Если человеческое тело – это храм, где иногда становится грязно, то выражение «чистота сродни Божественности» (John Wesley, 1986, sermon 88, «On Dress») обретает наглядный смысл. Если вы не воспринимаете это третье измерение, непонятно, какое дело Богу до количества грязи у вас на коже или у вас в доме. Но если вы живете в трехмерном мире, отвращение уподобляется лестнице Иакова: оно стоит на земле, на наших биологических потребностях, но уходит (и ведет людей) ввысь, к небесам, то есть, по крайней мере, к чему-то, что ощущается как «высшее».
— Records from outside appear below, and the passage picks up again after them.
@[simp] theorem State.setTrig_build (t : Nat) (e : TrigEntry) : (s.setTrig t e).build = s.build := rfl
@[simp] theorem State.setTrig_regs (t : Nat) (e : TrigEntry) : (s.setTrig t e).regs = s.regs := rfl
@[simp] theorem State.setTrig_time (t : Nat) (e : TrigEntry) : (s.setTrig t e).time = s.time := rfl
@[simp] theorem State.setTrig_pins (t : Nat) (e : TrigEntry) : (s.setTrig t e).pins = s.pins := rfl
@[simp] theorem State.setTrig_hhg (t : Nat) (e : TrigEntry) : (s.setTrig t e).hhg = s.hhg := rfl
@[simp] theorem State.setTrig_hmp (t : Nat) (e : TrigEntry) : (s.setTrig t e).hmp = s.hmp := rfl
@[simp] theorem State.setTrig_queues (t : Nat) (e : TrigEntry) : (s.setTrig t e).queues = s.queues := rfl
@[simp] theorem State.setTrig_ctxs (t : Nat) (e : TrigEntry) : (s.setTrig t e).ctxs = s.ctxs := rfl
@[simp] theorem State.setTrig_mrt (t : Nat) (e : TrigEntry) : (s.setTrig t e).mrt = s.mrt := rfl
@[simp] theorem State.setTrig_wins (t : Nat) (e : TrigEntry) : (s.setTrig t e).wins = s.wins := rfl
@[simp] theorem State.setTrig_xpt (t : Nat) (e : TrigEntry) : (s.setTrig t e).xpt = s.xpt := rfl
@[simp] theorem State.setTrig_tgt (t : Nat) (e : TrigEntry) : (s.setTrig t e).tgt = s.tgt := rfl
@[simp] theorem State.setTrig_out (t : Nat) (e : TrigEntry) : (s.setTrig t e).out = s.out := rfl
@[simp] theorem State.setTrig_lanes (t : Nat) (e : TrigEntry) : (s.setTrig t e).lanes = s.lanes := rfl
@[simp] theorem State.setTrig_links (t : Nat) (e : TrigEntry) : (s.setTrig t e).links = s.links := rfl
@[simp] theorem State.setTrig_rtr (t : Nat) (e : TrigEntry) : (s.setTrig t e).rtr = s.rtr := rfl
@[simp] theorem State.setTrig_sch (t : Nat) (e : TrigEntry) : (s.setTrig t e).sch = s.sch := rfl
@[simp] theorem State.setTrig_sea (t : Nat) (e : TrigEntry) : (s.setTrig t e).sea = s.sea := rfl
@[simp] theorem State.setTrig_burrow (t : Nat) (e : TrigEntry) : (s.setTrig t e).burrow = s.burrow := rfl
@[simp] theorem State.setTrig_csp (t : Nat) (e : TrigEntry) : (s.setTrig t e).csp = s.csp := rfl
@[simp] theorem State.setTrig_bdg (t : Nat) (e : TrigEntry) : (s.setTrig t e).bdg = s.bdg := rfl
@[simp] theorem State.setTrig_acc (t : Nat) (e : TrigEntry) : (s.setTrig t e).acc = s.acc := rfl
@[simp] theorem State.setTrig_yar (t : Nat) (e : TrigEntry) : (s.setTrig t e).yar = s.yar := rfl
@[simp] theorem State.setTrig_fox (t : Nat) (e : TrigEntry) : (s.setTrig t e).fox = s.fox := rfl
@[simp] theorem State.setTrig_pending (t : Nat) (e : TrigEntry) : (s.setTrig t e).pending = s.pending := rfl
@[simp] theorem State.setTrig_freeIdx (t : Nat) (e : TrigEntry) : (s.setTrig t e).freeIdx = s.freeIdx := rfl

@[simp] theorem State.setWin_build (w : Nat) (v : Win) : (s.setWin w v).build = s.build := rfl
@[simp] theorem State.setWin_regs (w : Nat) (v : Win) : (s.setWin w v).regs = s.regs := rfl
@[simp] theorem State.setWin_time (w : Nat) (v : Win) : (s.setWin w v).time = s.time := rfl
@[simp] theorem State.setWin_pins (w : Nat) (v : Win) : (s.setWin w v).pins = s.pins := rfl
@[simp] theorem State.setWin_hhg (w : Nat) (v : Win) : (s.setWin w v).hhg = s.hhg := rfl
@[simp] theorem State.setWin_hmp (w : Nat) (v : Win) : (s.setWin w v).hmp = s.hmp := rfl
@[simp] theorem State.setWin_queues (w : Nat) (v : Win) : (s.setWin w v).queues = s.queues := rfl
@[simp] theorem State.setWin_ctxs (w : Nat) (v : Win) : (s.setWin w v).ctxs = s.ctxs := rfl
@[simp] theorem State.setWin_mrt (w : Nat) (v : Win) : (s.setWin w v).mrt = s.mrt := rfl
@[simp] theorem State.setWin_syn (w : Nat) (v : Win) : (s.setWin w v).syn = s.syn := rfl
@[simp] theorem State.setWin_xpt (w : Nat) (v : Win) : (s.setWin w v).xpt = s.xpt := rfl
@[simp] theorem State.setWin_tgt (w : Nat) (v : Win) : (s.setWin w v).tgt = s.tgt := rfl
@[simp] theorem State.setWin_out (w : Nat) (v : Win) : (s.setWin w v).out = s.out := rfl
@[simp] theorem State.setWin_lanes (w : Nat) (v : Win) : (s.setWin w v).lanes = s.lanes := rfl
@[simp] theorem State.setWin_links (w : Nat) (v : Win) : (s.setWin w v).links = s.links := rfl
@[simp] theorem State.setWin_rtr (w : Nat) (v : Win) : (s.setWin w v).rtr = s.rtr := rfl
@[simp] theorem State.setWin_sch (w : Nat) (v : Win) : (s.setWin w v).sch = s.sch := rfl
@[simp] theorem State.setWin_sea (w : Nat) (v : Win) : (s.setWin w v).sea = s.sea := rfl
@[simp] theorem State.setWin_burrow (w : Nat) (v : Win) : (s.setWin w v).burrow = s.burrow := rfl
@[simp] theorem State.setWin_csp (w : Nat) (v : Win) : (s.setWin w v).csp = s.csp := rfl
@[simp] theorem State.setWin_bdg (w : Nat) (v : Win) : (s.setWin w v).bdg = s.bdg := rfl
@[simp] theorem State.setWin_acc (w : Nat) (v : Win) : (s.setWin w v).acc = s.acc := rfl
@[simp] theorem State.setWin_yar (w : Nat) (v : Win) : (s.setWin w v).yar = s.yar := rfl
@[simp] theorem State.setWin_fox (w : Nat) (v : Win) : (s.setWin w v).fox = s.fox := rfl
@[simp] theorem State.setWin_pending (w : Nat) (v : Win) : (s.setWin w v).pending = s.pending := rfl
@[simp] theorem State.setWin_freeIdx (w : Nat) (v : Win) : (s.setWin w v).freeIdx = s.freeIdx := rfl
После аспирантуры я два года проработал в Чикагском университете у Ричарда Шведера, психолога-антрополога, светила в области психологии культуры. Большую часть своих исследований Шведер проводит в индийском городе Бхубанешваре, в штате Орисса на Бенгальском заливе. Бхубанешвар – древний город-храм: старые кварталы выросли вокруг гигантского, роскошно украшенного резьбой храма Лингараджа, выстроенного в VII веке и до сих пор остающегося крупным центром паломничества для индуистов. Исследования морали, которые Шредер проводил и в Бхубанешваре, и в других местах (Shweder et al., 1997), показывают, что когда люди задумываются о морали и нравственности, их моральные представления объединяются в три группы, которые он называет этикой автономии, этикой сообщества и этикой божественности. Когда люди думают и действуют на основании этики автономии, их цель – защитить человека от опасностей и предоставить ему максимум автономии, которой он может пользоваться в своих интересах. Цель мыслей и поступков в рамках этики сообщества – защитить самосознание и целостность групп, семей, компаний и стран, и здесь ценятся добродетели послушания, верности и мудрого руководства. Если же задействуется этика божественности, цель ее – уберечь от деградации божественное начало в каждом из нас, и она приветствует чистый, святой образ жизни, избавленный от моральных загрязнений вроде похоти, ненависти и алчности. Соотношение этих трех этик в разных культурах разное и примерно соответствует осям X, Y и Z на рисунке 9.1. В своей диссертации, посвященной нравственным суждениям в Бразилии и США (Haidt, Koller, and Dias, 1993), я делаю вывод, что образованные американцы из высшего слоя общества, рассуждая о морали, почти всегда опираются на этику автономии, а бразильцы и представители низших общественных классов в обеих культурах гораздо шире задействуют этику сообщества и божественности.